Complete step by step answer
In the question we are given that a rod of length $2L$ and mass $M$ is suspended by a wire. Therefore the moment of inertia of the rod about the wire will be
$\Rightarrow I = \dfrac{{M{{\left( {2L} \right)}^2}}}{{12}}$
This gives us,
$\Rightarrow I = \dfrac{{4M{L^2}}}{{12}}$
Cancelling 4 from numerator and denominator,
$\Rightarrow I = \dfrac{{M{L^2}}}{3}$
So the frequency of oscillation in the first case will be given by,
$\Rightarrow {f_1} = \dfrac{k}{{\sqrt I }}$
Substituting the value of $I$ we get,
$\Rightarrow {f_1} = \dfrac{k}{{\sqrt {\dfrac{{M{L^2}}}{3}} }}$
Now for the second case, 2 masses $m$ were attached on either side of the rod at a distance of ${L \mathord{\left/
 {\vphantom {L 2}} \right.
} 2}$ from the center.
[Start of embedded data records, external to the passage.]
theorem keeps_gatherShard {z0 : State} (id : Nat) (shard : Nat) (h : LineHit) (s : State) (hK : Keeps z0 s) :
    Keeps z0 (gatherShard id shard h s) := by
  unfold gatherShard
  repeat' first
    | (with_reducible first | assumption | exact Keeps.refl _ | intro _ | apply keeps_fetchShard | apply keeps_writeRecord
                            | apply keeps_poke | apply keeps_ctxRead | apply keeps_writeRows | apply keeps_updGateOp
                            | apply Keeps.ite)
    | fail_if_no_progress with_reducible refine Keeps.of ?_ rfl idp idp idp idp | dsimp only | split

theorem keeps_pullMember {z0 : State} (o : GateOp) (item : Nat) (m : Nat) (s : State) (hK : Keeps z0 s) :
    Keeps z0 (pullMember o item m s) := by
  unfold pullMember
  repeat' first
    | (with_reducible first | assumption | exact Keeps.refl _ | intro _ | apply keeps_sendColl | apply Keeps.ite
                            | apply Keeps.foldl | apply Keeps.foldl_fst | apply Keeps.foldl_snd | apply Keeps.foldl_third)
    | fail_if_no_progress with_reducible refine Keeps.of ?_ rfl idp idp idp idp | dsimp only | split

theorem keeps_beginItem {z0 : State} (id : Nat) (item : Nat) (s : State) (hK : Keeps z0 s) :
    Keeps z0 (beginItem id item s) := by
  unfold beginItem
  repeat' first
    | (with_reducible first | assumption | exact Keeps.refl _ | intro _ | apply keeps_updGateOp | apply keeps_pullMember
                            | apply keeps_startDeadline | apply Keeps.ite | apply Keeps.foldl | apply Keeps.foldl_fst
                            | apply Keeps.foldl_snd | apply Keeps.foldl_third)
    | fail_if_no_progress with_reducible refine Keeps.of ?_ rfl idp idp idp idp | dsimp only | split

theorem keeps_squareAdd {z0 : State} (ty : Nat) (z : Nat) (c : Nat) (a : Nat) (v : Nat) (s : State) (hK : Keeps z0 s) :
    Keeps z0 (squareAdd ty z c a v s).1 := by
  unfold squareAdd
  repeat' first
    | (with_reducible first | assumption | exact Keeps.refl _ | exact idp | refine memOf ?_ ?_ ?_ ?_ ?_ ?_ ?_ ?_ ?_
                            | refine sWf_refill _ (fun _ => rfl) ?_ | apply sWf_set | apply sWf_upd | apply sWf_setAll
                            | intro _ | apply keeps_updDie | apply Keeps.ite)
    | fail_if_no_progress with_reducible refine Keeps.of ?_ rfl idp idp idp idp | dsimp only | split
    | fail_if_no_progress (with_reducible refine Keeps.of ?_ rfl idp ?_ idp idp <;> try with_reducible exact idp)

theorem keeps_writeReduced {z0 : State} (o : GateOp) (item : Nat) (rs : List (Nat × Flags)) (s : State) (hK : Keeps z0 s) :
    Keeps z0 (writeReduced o item rs s).1 := by
  unfold writeReduced
  repeat' first
    | (with_reducible first | assumption | exact Keeps.refl _ | intro _ | apply keeps_ctxWrite | apply keeps_squareAdd
                            | apply keeps_writeRows | apply Keeps.ite | apply Keeps.foldl | apply Keeps.foldl_fst
                            | apply Keeps.foldl_snd | apply Keeps.foldl_third)
    | fail_if_no_progress with_reducible refine Keeps.of ?_ rfl idp idp idp idp | dsimp only | split

theorem keeps_ackMembers {z0 : State} (o : GateOp) (item : Nat) (s : State) (hK : Keeps z0 s) :
    Keeps z0 (ackMembers o item s) := by
  unfold ackMembers
  repeat' first
    | (with_reducible first | assumption | exact Keeps.refl _ | intro _ | apply keeps_sendColl | apply Keeps.ite
                            | apply Keeps.foldl | apply Keeps.foldl_fst | apply Keeps.foldl_snd | apply Keeps.foldl_third)
    | fail_if_no_progress with_reducible refine Keeps.of ?_ rfl idp idp idp idp | dsimp only | split

theorem keeps_finishItem_writeRows' {z0 : State} (o : GateOp) (m : Nat) (i : GateItem) (n : Nat) (s : State)
    (hK : Keeps z0 s) :
    Keeps z0 (finishItem.writeRows' o m i n s) := by
  unfold finishItem.writeRows'
  repeat' first
    | (with_reducible first | assumption | exact Keeps.refl _ | intro _ | apply keeps_applyWrites | apply Keeps.ite)
    | fail_if_no_progress with_reducible refine Keeps.of ?_ rfl idp idp idp idp | dsimp only | split

theorem keeps_finishItem {z0 : State} (id : Nat) (item : Nat) (s : State) (hK : Keeps z0 s) :
    Keeps z0 (finishItem id item s) := by
  unfold finishItem
  repeat' first
    | (with_reducible first | assumption | exact Keeps.refl _ | intro _ | apply keeps_gateCount
                            | apply keeps_finishItem_writeRows' | apply keeps_writeReduced | apply keeps_updCell
                            | apply keeps_updGateOp | apply keeps_ackMembers | apply Keeps.ite)
    | fail_if_no_progress with_reducible refine Keeps.of ?_ rfl idp idp idp idp | dsimp only | split

theorem keeps_servePull {z0 : State} (o : GateOp) (h : CollHead) (s : State) (hK : Keeps z0 s) :
    Keeps z0 (servePull o h s) := by
  unfold servePull
  repeat' first
    | (with_reducible first | assumption | exact Keeps.refl _ | intro _ | apply keeps_sendColl | apply Keeps.ite)
    | fail_if_no_progress with_reducible refine Keeps.of ?_ rfl idp idp idp idp | dsimp only | split

theorem keeps_raiseShardCrc {z0 : State} (o : GateOp) (s : State) (hK : Keeps z0 s) : Keeps z0 (raiseShardCrc o s) := by
  unfold raiseShardCrc
  repeat' first
    | (with_reducible first | assumption | exact Keeps.refl _ | intro _ | apply keeps_raiseFault | apply keeps_tallyAdd
                            | apply keeps_gateCount | apply Keeps.ite)
    | fail_if_no_progress with_reducible refine Keeps.of ?_ rfl idp idp idp idp | dsimp only | split

theorem keeps_retryItem {z0 : State} (o : GateOp) (item : Nat) (m : Nat) (s : State) (hK : Keeps z0 s) :
    Keeps z0 (retryItem o item m s) := by
  unfold retryItem
  repeat' first
    | (with_reducible first | assumption | exact Keeps.refl _ | intro _ | apply keeps_tallyAdd | apply keeps_gateCount
                            | apply keeps_updGateOp | apply keeps_fetchShard | apply keeps_beginItem | apply Keeps.ite)
    | fail_if_no_progress with_reducible refine Keeps.of ?_ rfl idp idp idp idp | dsimp only | split

theorem keeps_takeChunk {z0 : State} (id : Nat) (item : Nat) (h : CollHead) (data : List Byte) (s : State) (hK : Keeps z0 s) :
    Keeps z0 (takeChunk id item h data s) := by
  unfold takeChunk
  repeat' first
    | (with_reducible first | assumption | exact Keeps.refl _ | intro _ | apply keeps_updGateOp | apply keeps_raiseShardCrc
                            | apply keeps_retryItem | apply keeps_placeShard | apply keeps_finishItem | apply Keeps.ite)
    | fail_if_no_progress with_reducible refine Keeps.of ?_ rfl idp idp idp idp | dsimp only | split

theorem keeps_raisePeerLost {z0 : State} (r : Nat) (ctx : Nat) (port : Nat) (node : Nat) (cause : Nat) (op : Nat)
    (key : Nat) (tag : Nat) (s : State) (hK : Keeps z0 s) :
    Keeps z0 (raisePeerLost r ctx port node cause op key tag s) := by
  unfold raisePeerLost
  repeat' first
    | (with_reducible first | assumption | exact Keeps.refl _ | intro _ | apply keeps_gateCount | apply keeps_raiseFault
                            | apply Keeps.ite)
    | fail_if_no_progress with_reducible refine Keeps.of ?_ rfl idp idp idp idp | dsimp only | split

theorem keeps_addGateOp {z0 : State} (o : GateOp) (s : State) (hK : Keeps z0 s) : Keeps z0 (addGateOp o s) := by
  unfold addGateOp
  repeat' first
    | (with_reducible first | assumption | exact Keeps.refl _ | intro _ | apply Keeps.ite)
    | fail_if_no_progress with_reducible refine Keeps.of ?_ rfl idp idp idp idp | dsimp only | split

theorem keeps_collBegin {z0 : State} (id : Nat) (s : State) (hK : Keeps z0 s) : Keeps z0 (collBegin id s) := by
  unfold collBegin
  repeat' first
    | (with_reducible first | assumption | exact Keeps.refl _ | intro _ | apply keeps_finishItem | apply keeps_beginItem
                            | apply keeps_servePull | apply Keeps.ite | apply Keeps.foldl | apply Keeps.foldl_fst
                            | apply Keeps.foldl_snd | apply Keeps.foldl_third)
    | fail_if_no_progress with_reducible refine Keeps.of ?_ rfl idp idp idp idp | dsimp only | split

theorem keeps_moveIssue {z0 : State} (mine : InsnWord → Bool) (c : LCell) (m : Meet) (s : State) (hK : Keeps z0 s) :
    Keeps z0 (moveIssue mine c m s) := by
  unfold moveIssue
  repeat' first
    | (with_reducible first | assumption | exact Keeps.refl _ | intro _ | apply keeps_issueWith | apply keeps_updCell
                            | apply Keeps.ite)
    | fail_if_no_progress with_reducible refine Keeps.of ?_ rfl idp idp idp idp | dsimp only | split

theorem keeps_syncIssue {z0 : State} (op : Nat) (c : LCell) (m : Meet) (s : State) (hK : Keeps z0 s) :
    Keeps z0 (syncIssue op c m s) := by
  unfold syncIssue
  repeat' first
    | (with_reducible first | assumption | exact Keeps.refl _ | intro _ | apply keeps_issueWith | apply keeps_updCell
                            | apply Keeps.ite)
    | fail_if_no_progress with_reducible refine Keeps.of ?_ rfl idp idp idp idp | dsimp only | split

theorem keeps_atomElement {z0 : State} (c : Nat) (o : UnitOp) (src : List Nat) (cmp : List Nat) (e : Nat × Nat) (s : State)
    (hK : Keeps z0 s) :
    Keeps z0 (atomElement c o src cmp e s).2.2 := by
  unfold atomElement
  repeat' first
    | (with_reducible first | assumption | exact Keeps.refl _ | exact idp | refine memOf ?_ ?_ ?_ ?_ ?_ ?_ ?_ ?_ ?_
                            | refine sWf_refill _ (fun _ => rfl) ?_ | apply sWf_set | apply sWf_upd | apply sWf_setAll
                            | intro _ | apply Keeps.ite)
    | fail_if_no_progress with_reducible refine Keeps.of ?_ rfl idp idp idp idp | dsimp only | split
    | fail_if_no_progress (with_reducible refine Keeps.of ?_ rfl idp ?_ idp idp <;> try with_reducible exact idp)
Hence, the new moment of inertia will be,
$\Rightarrow I' = \dfrac{{M{L^2}}}{3} + m{\left( {\dfrac{L}{2}} \right)^2} + m{\left( {\dfrac{L}{2}} \right)^2}$
So this can be simplified as,
$\Rightarrow I' = \dfrac{{M{L^2}}}{3} + 2m\dfrac{{{L^2}}}{4}$
On cancelling the 2 from numerator and denominator, we get
$\Rightarrow I' = \dfrac{{M{L^2}}}{3} + \dfrac{{m{L^2}}}{2}$
So in this case the frequency will be,
$\Rightarrow {f_2} = \dfrac{k}{{\sqrt {I'} }}$
Substituting we get,
$\Rightarrow {f_2} = \dfrac{k}{{\sqrt {\dfrac{{M{L^2}}}{3} + \dfrac{{m{L^2}}}{2}} }}$
Now according to the problem the frequency in the second case gets reduced $20\% $. So we can write,
$\Rightarrow {f_2} = \dfrac{{80}}{{100}}{f_1}$
This gives us the frequency as,
$\Rightarrow {f_2} = \dfrac{8}{{10}}{f_1}$
Now substituting the values we get
$\Rightarrow \dfrac{k}{{\sqrt {\dfrac{{M{L^2}}}{3} + \dfrac{{m{L^2}}}{2}} }} = \dfrac{8}{{10}}\dfrac{k}{{\sqrt {\dfrac{{M{L^2}}}{3}} }}$
We can cancel the $k$ from both sides and then on doing cross multiplication, we get
$\Rightarrow \sqrt {\dfrac{{M{L^2}}}{3}} = \dfrac{8}{{10}}\sqrt {\dfrac{{M{L^2}}}{3} + \dfrac{{m{L^2}}}{2}} $
Now squaring on both the sides we have,
$\Rightarrow \dfrac{{M{L^2}}}{3} = \dfrac{{64}}{{100}}\left( {\dfrac{{M{L^2}}}{3} + \dfrac{{m{L^2}}}{2}} \right)$
On opening the bracket we get,
$\Rightarrow \dfrac{{M{L^2}}}{3} = \dfrac{{64}}{{100}} \times \dfrac{{M{L^2}}}{3} + \dfrac{{64}}{{100}} \times \dfrac{{m{L^2}}}{2}$
On simplifying and taking the common terms on one side we get
$\Rightarrow \dfrac{{M{L^2}}}{3} - \dfrac{{64M{L^2}}}{{300}} = \dfrac{{32m{L^2}}}{{100}}$
On doing the calculation in the LHS
$\Rightarrow \dfrac{{\left( {100 - 64} \right)M{L^2}}}{{300}} = \dfrac{{32m{L^2}}}{{100}}$
We can cancel the $\dfrac{{{L^2}}}{{100}}$ from both sides and get
$\Rightarrow \dfrac{{36M}}{3} = 32m$
Now we bring $M$ to the RHS and taking the rest to the LHS,
$\Rightarrow \dfrac{m}{M} = \dfrac{{36}}{{3 \times 32}}$
On doing the calculation we get a value of $\dfrac{m}{M} = 0.375$
So the correct answer is option (B).

Note
The moment of inertia of a body is its tendency to resist angular acceleration. The moment of inertia of any body can be calculated by the sum of product of the masses of the particles in the body and their perpendicular distance from the axis.